Sophia Collier carves liquid moments in time, making incredible shimmering sculptures that capture fluid waves with computer code
Natural and man-made worlds merge in the undulating surfaces of Sophia Collier’s acrylic water blocks. Capturing the light that catches and defines a rippling lake or river, her striking sculptures draw on the simplest and most immediate of inspirations.
Her craft is based both in computer coding and in business, hardly the first tools that spring to mind for an artist’s inventory. “I consider industry to be my artistic tool box. I like to use tools from high technology, whether hardware or software,” explains Collier, who draws upon her varied background as both an entrepreneur and investment strategist. “When I create computer code for a water surface, I am reaching into my imagination and looking to express an emotional feeling with a particular surface of water,” she explains. These codes are applied to the acrylic using her specially designed machinery, which imitate the movement of waves blown across water, before being hand finished by Collier.
Her initial attraction to water came from walking over a bridge and wishing that she could seize a piece of the rippled surface to preserve and keep. “I imagined my hands reaching into the water and selecting the moment to pull the plank of water away.” Collier extends this moment in her work. “I am using new technologies to create structures to focus light into a permanent embodiment,” she says. “I see water surfaces as both instant and ancient.” Her work suggests this timelessness while retaining a finely tuned modernity in its form.
Collier’s clarity of vision and its stripped back realisation continue a minimalist tradition. She acknowledges this, explaining, “Certain minimalists have found their materials or subjects in the desert or in the built world, and my subject is water and the light that comes from it.” Her man-made materials and process create an intriguing contrast with this most natural of references, creating strikingly contemporary pieces that are both fluid and precise.
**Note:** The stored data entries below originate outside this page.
-- ==== Sys2Proof/Machine/Tick.lean ====
section
/-! DEFINITION. The passage of one nanosecond, which is what a step on an empty queue is (log entry 1). -/
namespace Sys2Proof.Machine
open Sys2Proof

/-- The consumers of the receive queues take the first frame of each queue (R405; log entry 1). -/
def drainRx (s : State) : State :=
  if s.niu.rxq.isEmpty then s
  else modNiu (fun n => { n with rxq := (n.rxq.map fun e => (e.1, e.2.drop 1)).filter fun e => !e.2.isEmpty }) s

/-- A LOADING context's load completes: it is READY, and its Load Context completes with success (R60, R61; log entry 29). -/
def finishLoad (s : State) (n : Nat) : State :=
  match ctx? s n with
  | none => s
  | some c =>
    if c.st ≠ .loading then s
    else
      let s := putCtx n { c with st := .ready, loadTag := none } s
      match c.loadTag with
      | none => s
      | some t => succeed t 0 0 [] s

/-- The loads in progress complete. Nothing is placed with the converters off, or in PS4, where external memory is in self-refresh
(R22). -/
def finishLoads (s : State) : State :=
  if !s.chip.powered ∨ chartPs s = 4 then s else (s.ctxs.map Prod.fst).foldl finishLoad s

/-- One nanosecond passes (R23, R47), and loads complete. -/
def tick (s : State) : State := passTime 1 (finishLoads (drainRx s))

end Sys2Proof.Machine
end

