/-- ENABLE, SWAP and RESTART. ENABLE set starts cycles from now and lets a waiting swap take effect; cleared, the Chart is disabled and queued
queries may start. SWAP to a written bank with good slots waits for a cycle where the Chart runs and takes effect at once otherwise; a
second request, or none to swap to, is an advisory. RESTART makes a FAULTED context READY except for TENSOR_LOST. Rests on
03_serving_chart.md. -/
def Obligations.ChartControlResult : Prop :=
  (∀ (s : State) (p : Path), Reaches s p 0x30 0x100 → lifecycle s = .operational →
    (s.chart.enable = false → s.chart.swap = none →
      exec (.chartEnable p true) s = .next (modChart (fun c => { c with enable := true, cycling := false, haveCycle := false, fromT := s.time.replica }) s)) ∧
    (∀ w, s.chart.enable = false → s.chart.swap = some w →
      exec (.chartEnable p true) s = .next (swapNow w.bankB w.tag s.time.replica (modChart (fun c => { c with enable := true, cycling := false, haveCycle := false, fromT := s.time.replica }) s))) ∧
    exec (.chartEnable p false) s = .next (pumpQueries (modChart (fun c => { c with enable := false }) s))) ∧
  (∀ (s : State) (p : Path) (b : Bool), Reaches s p 0x30 0x100 → s.chart.swap = none → swapTarget s = some b →
    (∀ x ∈ (bankOf s b).slots, slotCtxBad s x = false ∧ slotKindBad s x = false) →
    (s.chart.active.isSome = true → s.chart.enable = true → exec (.chartSwapRequest p) s = .next (modChart (fun c => { c with swap := some { bankB := b, tag := none, at_ := s.time.replica } }) s)) ∧
    (s.chart.active = none ∨ s.chart.enable = false → exec (.chartSwapRequest p) s = .next (swapNow b none s.time.replica s))) ∧
  (∀ (s : State) (p : Path), Reaches s p 0x30 0x100 → s.chart.swap.isSome = true → exec (.chartSwapRequest p) s = .next (advisory 0x30 5 0x3012 0 0 s)) ∧
  (∀ (s : State) (p : Path), Reaches s p 0x30 0x100 → s.chart.swap = none → swapTarget s = none → exec (.chartSwapRequest p) s = .next (advisory 0x30 5 0x3018 0 0 s)) ∧
  (∀ (s : State) (p : Path) (c : Ctx), Reaches s p 0x30 0x148 → ctx? s (regFld s 0x30 0x140 9 0) = some c → 
    (c.st = .faulted → c.fault ≠ 0xA005 → exec (.contextRestart p) s = .next (putCtx (regFld s 0x30 0x140 9 0) { c with st := .ready } s)) ∧
    (c.st = .faulted → c.fault = 0xA005 → ∃ t, exec (.contextRestart p) s = .next t ∧ ctx? t (regFld s 0x30 0x140 9 0) = some c))

/-- Cycle starts, slot starts and slot ends. The next cycle start lies at the phase modulo the period, at or after the earliest time; a cycle
start lists one run per slot that is not empty, at its start and end. A slot start past its end is a SLOT_SKIPPED advisory and count; with
its island busy it is due; otherwise it begins: a READY context starts a step, a PREEMPTED one resumes, one that is loading, faulted or
unloading only counts. A slot end: not begun counts as skipped; ended is removed; running overruns: recorded, counted, and preempted where
the slot says so. Rests on 01_architecture.md, 03_serving_chart.md. -/
def Obligations.ChartTimeResult : Prop :=
  (∀ (s : State) (b : Bool), s.chart.active = some b → s.chart.enable = true → s.chart.swap = none → s.qcu.ps.inForce ≠ 4 → chartPs s ≠ 4 → 0 < (bankOf s b).period →
    ∃ t, nextCycle s = some t ∧ t % ((bankOf s b).period * 1000) = (bankOf s b).phase % ((bankOf s b).period * 1000) ∧ s.chart.fromT ≤ t ∧
      exec .cycleStart s = .next (startCycle t (advanceTo t s))) ∧
  (∀ (s : State) (t : Nat) (b : Bool), s.chart.active = some b → (∀ r ∈ s.chart.runs, r.phase = .running ∨ r.phase = .ended) →
    let u := startCycle t s
    u.chart.cycleT = t ∧ u.chart.runs = s.chart.runs ++ ((bankOf s b).slots.zipIdx.filter fun e => e.1.kind != 0).map fun e =>
      ({ bankB := b, idx := e.2, startT := t + e.1.start * 1000, endT := t + (e.1.start + e.1.dur) * 1000, slot := e.1, phase := .waiting } : SlotRun)) ∧
  (∀ (s : State) (b : Bool) (i : Nat) (r : SlotRun), s.chart.runs.find? (fun r => r.bankB == b && r.idx == i && r.phase == .waiting) = some r →
    let u := advanceTo r.startT s
    (r.endT ≤ u.time.replica → exec (.slotStart b i) s = .next (advisory 0x30 1 0x301A 0 0 (cntAdd 0x30 0x820 1 (delRun r.bankB r.idx r.startT u)))) ∧
    (u.time.replica < r.endT → r.slot.isStep = true → islandFree u r = false → exec (.slotStart b i) s = .next (modRun r.bankB r.idx r.startT (fun x => { x with phase := .due }) u)) ∧
    (u.time.replica < r.endT → (r.slot.isStep = true → islandFree u r = true) → exec (.slotStart b i) s = .next (beginSlot r u))) ∧
  (∀ (s : State) (r : SlotRun) (c : Ctx), r.slot.isStep = true → chartPs s < 3 → ctx? s r.slot.ctx = some c → prefetchLate c = false → c.island = r.slot.island →
    let u := modRun r.bankB r.idx r.startT (fun x => { x with phase := .running }) (modChart (fun c => { c with lastSlot := r.idx }) s)
    (c.st = .ready → beginSlot r s = startStep r.slot.ctx r u) ∧
    (c.st = .preempted → ∀ st, c.step = some st → beginSlot r s = resume r.slot.ctx (putCtx r.slot.ctx { c with step := some { st with slotStart := r.startT, slotClass := r.slot.cls, group := r.slot.group } } u)) ∧
    (c.st = .loading ∨ c.st = .faulted ∨ c.st = .unloading → beginSlot r s = cntAdd 0x30 0x830 1 u)) ∧
  (∀ (s : State) (b : Bool) (i : Nat) (r : SlotRun), s.chart.runs.find? (fun r => r.bankB == b && r.idx == i) = some r →
    let u := advanceTo r.endT s
    let v := delRun r.bankB r.idx r.startT u
    (r.phase = .waiting ∨ r.phase = .due → exec (.slotEnd b i) s = .next (advisory 0x30 1 0x301A 0 0 (cntAdd 0x30 0x820 1 v))) ∧
    (r.phase = .ended → exec (.slotEnd b i) s = .next v) ∧
    (r.phase = .running → r.slot.isStep = false → exec (.slotEnd b i) s = .next (startDue v)) ∧
    (∀ c, r.phase = .running → r.slot.isStep = true → ctx? v r.slot.ctx = some c → c.step.isSome = true → c.save = [] → c.island = r.slot.island →
      let w := advisory 0x30 0 0x3019 0 0 (ctxCnt r.slot.ctx 0x30 0x908 1 (cntAdd 0x30 0x818 1 v))
      exec (.slotEnd b i) s = .next (startDue (if r.slot.preempt then settleUnload r.slot.ctx (preempt r.slot.ctx 1 w) else w))))

/-- Task completion, job faults, deadlock, replica correction and prefetch. A finished task with nothing outstanding is done, and the last one
completes the step. JOB_FAULT raises the fault of the step. REPLICA_CORRECTION sets the replica to master time unless PS4. SYNC_DEADLOCK
where every task that holds a core waits in WAITEV for an event that has not come with nothing outstanding raises the job fault
SYNC_DEADLOCK, and otherwise has no effect. A reserved class raises RESERVED_CLASS. LOOKAHEAD_PREFETCH moves time to the lookahead before
the slot and starts the context's prefetch. Formalises R188. -/
def Obligations.StepEventResult : Prop :=
  (∀ (s : State) (n task k : Nat) (c : Ctx) (st : Step) (r : Run), ctx? s n = some c → c.step = some st → st.tasks[task]? = some (.running k) → (core s k).run = some r →
    r.ctx = n → r.task = task → r.ended = true → r.dma = [] → r.mat = none → r.recv = none → (∀ g ∈ r.g.toList, g = 0) →
    let u := putCtx n { c with step := some { st with tasks := st.tasks.set task .done } } (modCore k (fun x => { x with run := none }) s)
    ((∀ t ∈ st.tasks.set task .done, t = .done) → exec (.taskComplete n task) s = .next (completeStep n u)) ∧
    ((∃ t ∈ st.tasks.set task .done, t ≠ .done) → exec (.taskComplete n task) s = .next (issueTasks n 48 u))) ∧
  (∀ (s : State) (n k : Nat) (code : Code), (∀ r, (core s k).run = some r → r.ctx ≠ n) → exec (.jobFault n k code) s = .next (jobFault n none code s)) ∧
  (∀ (s : State) (n k : Nat) (r : Run) (code : Code), (core s k).run = some r → r.ctx = n → code ≠ 0x4001 → code ≠ 0x4002 → exec (.jobFault n k code) s = .next (jobFault n (some k) code s)) ∧
  (∀ (s : State), chartPs s ≠ 4 → s.time.master ≤ s.time.replica → exec .replicaCorrection s = .next (setTime { s.time with replica := s.time.master } s)) ∧
  (∀ (s : State), chartPs s = 4 → exec .replicaCorrection s = .next s) ∧
  (∀ (s : State) (n : Nat) (c : Ctx) (st : Step), ctx? s n = some c → c.step = some st →
    let waits (r : Run) : Prop := r.dma = [] ∧ r.recv = none ∧ (∀ g ∈ r.g.toList, g = 0) ∧ ∃ e v, r.wait = .waitev e v ∧ (BitVec.ofNat 32 (st.ev.getD e 0) - BitVec.ofNat 32 v).toInt < 0
    ((∃ e ∈ s.cores, ∃ r, e.2.run = some r ∧ r.ctx = n) → (∀ e ∈ s.cores, ∀ r, e.2.run = some r → r.ctx = n → waits r) →
      exec (.syncDeadlock n) s = .next (jobFault n none 0x3050 s)) ∧
    ((∃ e ∈ s.cores, ∃ r, e.2.run = some r ∧ r.ctx = n ∧ ¬ waits r) → exec (.syncDeadlock n) s = .next s)) ∧
  (∀ (s : State) (k : Nat) (cls : BitVec 4) (r : Run) (c : Ctx) (st : Step), 12 ≤ cls.toNat → CoreRuns s k r c st → exec (.reservedClassFetch k cls) s = .next (jobFault r.ctx (some k) 0x3040 s)) ∧
  (∀ (s : State) (b : Bool) (i t : Nat) (x : Slot) (c : Ctx), slotNext s b i = some t → (bankOf s b).slots[i]? = some x → x.isStep = true → chartPs s ≠ 4 →
    let u := advanceTo (t - regFld s 0xA0 0x100 13 0 * 1000) s
    ctx? u x.ctx = some c → c.island = x.island → exec (.lookaheadPrefetch b i) s = .next (prefetch x.ctx u))

/-- Load, Unload, Bind Island, Sequence Join and Leave. Load Context with a good package that fits allocates its share and makes it LOADING.
Unload of a context at rest unloads it at once, one in a step waits, an unknown one is refused. Bind Island with no refusal sets the
island's mask and joins the new cores; a core of another island is refused. Join adds a pending sequence in the limits, or is refused;
Leave frees a sequence at rest or marks one in a step, or is refused. Rests on 03_serving_chart.md, 12_host_queues.md. -/
def Obligations.ContextCommandResult : Prop :=
  (∀ (s : State) (t : Tag) (q : Sqe) (d : List Byte), BcsOpen s t q → q.sgl = 0 →
     (∀ (n : Ns) (b : List Byte) (v : State) (p : Pkg) (l : Layout),
       q.cdw13 = 0 → q.cdw12.toNat / 1024 < 48 → q.cdw12.toNat < 65536 → q.cdw14.toNat ≤ 65536 → 8 ≤ q.cdw15.toNat → q.cdw15.toNat < 65536 →
       let u := noteCmd t 0x80 q s
       let slba := q.cdw10.toNat + 2 ^ 32 * q.cdw11.toNat
       let work := q.cdw2.toNat + 2 ^ 32 * q.cdw3.toNat
       let ctx := q.cdw12.toNat % 1024
       let island := q.cdw12.toNat / 1024
       s.ocm.diag = false → ns? u q.nsid.toNat = some n → slba < n.units * 4 → readPkg n slba (versionByte u) u = (.bytes b, v) →
       checkPkg (versionByte v) q.nsid.toNat slba work b = .good p l → q.cdw15.toNat ≤ p.scratchKib → admitCtx v ctx island p l = none →
       exec (.loadContext t q d) s = .next (loadCtx t ctx island work q.cdw14.toNat q.cdw15.toNat p l (b.take p.pkgBytes) v)) ∧
     (q.nsid = 0 → q.cdw2 = 0 → q.cdw3 = 0 → q.cdw10 = 0 → q.cdw11 = 0 → q.cdw13 = 0 → q.cdw14 = 0 → q.cdw15 = 0 → q.cdw12.toNat < 1024 →
       let n := q.cdw12.toNat
       let u := noteCmd t 0x84 q s
       (ctx? s n = none → exec (.unloadContext t q d) s = .next (complete .bcs t ⟨7, 0x01⟩ 0x2003 0 [] u)) ∧
       (∀ c, ctx? s n = some c → c.st ≠ .unloading → c.step = none ∨ c.save ≠ [] →
         exec (.unloadContext t q d) s = .next (startDue (unloadNow n (putCtx n { c with st := .unloading, unloadTags := c.unloadTags ++ [t] } u)))) ∧
       (∀ c, ctx? s n = some c → c.step.isSome = true → c.save = [] →
         exec (.unloadContext t q d) s = .next (putCtx n { c with st := .unloading, unloadTags := c.unloadTags ++ [t] } u))) ∧
     (q.nsid = 0 → q.cdw2 = 0 → q.cdw3 = 0 → q.cdw10 = 0 → q.cdw11 = 0 → q.cdw15 = 0 → q.cdw12.toNat < 48 → q.cdw14.toNat < 65536 →
       let i := q.cdw12.toNat
       let m := q.cdw13.toNat + 2 ^ 32 * q.cdw14.toNat
       let u := noteCmd t 0x88 q s
       (bindRefusal u i m = none →
         exec (.bindIsland t q d) s = .next (complete .bcs t stSuccess 0 0 [] (((setBits m 48).filter fun k => !bit (islandMap u i) k).foldl (fun s k => joinCore i k s) (setIslands (smPut 0 s.islands i m) u)))) ∧
       ((∃ e ∈ s.islands, e.1 ≠ i ∧ e.2 &&& m ≠ 0) → exec (.bindIsland t q d) s = .next (complete .bcs t ⟨7, 0x01⟩ 0x3008 0 [] u)))) ∧
  (∀ (s : State) (t : Tag) (q : Sqe) (d : List Byte), BcsOpen s t q → q.nsid = 0 → q.cdw10 = 0 → q.cdw11 = 0 →
     (∀ c, q.cdw12.toNat < 1024 → q.cdw13.toNat < 4096 → q.cdw15.toNat ≤ 1048576 → q.sgl = 4 * q.cdw15.toNat → ctx? s q.cdw12.toNat = some c →
       let n := q.cdw12.toNat
       let sq := q.cdw13.toNat
       let len := q.cdw15.toNat
       let u := noteCmd t 0x85 q s
       (sq < c.pkg.maxSeqs → smFind c.seqs sq = none → q.cdw14.toNat ≤ c.pkg.maxSeqLen → len ≤ q.cdw14.toNat → c.committed + c.pkg.backing q.cdw14.toNat ≤ c.pkg.flashBytes →
         let e : Seq := { st := .pending, pos := 0, maxLen := q.cdw14.toNat, seed := q.cdw2.toNat + 2 ^ 32 * q.cdw3.toNat, prompt := (List.range len).map fun i => fld d (4 * i) 4, order := c.joinOrder, leave := false, ingest := none, pages := [] }
         exec (.sequenceJoin t q d) s = .next (complete .bcs t stSuccess 0 0 [] (putCtx n { c with seqs := smSet c.seqs sq e, joinOrder := c.joinOrder + 1 } u))) ∧
       (sq < c.pkg.maxSeqs → (smFind c.seqs sq).isSome = true → exec (.sequenceJoin t q d) s = .next (complete .bcs t ⟨7, 0x01⟩ 0x300B 0 [] u))) ∧
     (∀ c, q.cdw2 = 0 → q.cdw3 = 0 → q.cdw14 = 0 → q.cdw15 = 0 → q.sgl = 0 → q.cdw12.toNat < 1024 → q.cdw13.toNat < 4096 → ctx? s q.cdw12.toNat = some c →
       let n := q.cdw12.toNat
       let sq := q.cdw13.toNat
       let u := noteCmd t 0x90 q s
       (∀ e, smFind c.seqs sq = some e → e.st = .pending ∨ c.step = none → exec (.sequenceLeave t q d) s = .next (complete .bcs t stSuccess 1 0 [] (freeSeq n sq u))) ∧
       (∀ e st, smFind c.seqs sq = some e → e.st ≠ .pending → c.step = some st →
         exec (.sequenceLeave t q d) s = .next (complete .bcs t stSuccess 0 0 [] (putCtx n { c with seqs := smMod c.seqs sq fun q => { q with leave := true } } u))) ∧
       (smFind c.seqs sq = none → exec (.sequenceLeave t q d) s = .next (complete .bcs t ⟨7, 0x01⟩ 0x300D 0 [] u))))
Art and technology sit side by side in her working process, using a large CNC router with a 5' by 10' worktable as a creative tool. Unlike many prominent artists who choose to assign assistants or external manufacturers to build up their prototype, Collier’s technique and working practice is solely her own. ‘”I have no problem with those who use fabricators, but I feel that using outside manufacturing takes away from my process,” she says.
Certain minimalists have found their materials or subjects in the desert or in the built world, and my subject is water and the light that comes from it.
These techniques are set to come closer still to personal experience, with Collier planning to extend her recent exploration of sound waves in shaping some of the turbulence areas of the river form. “I want to continue making work where an aspect of human experience is part of the water and light,” she says. It is a balance that runs through her process, a slice of the natural world channelled through the creative technology of today.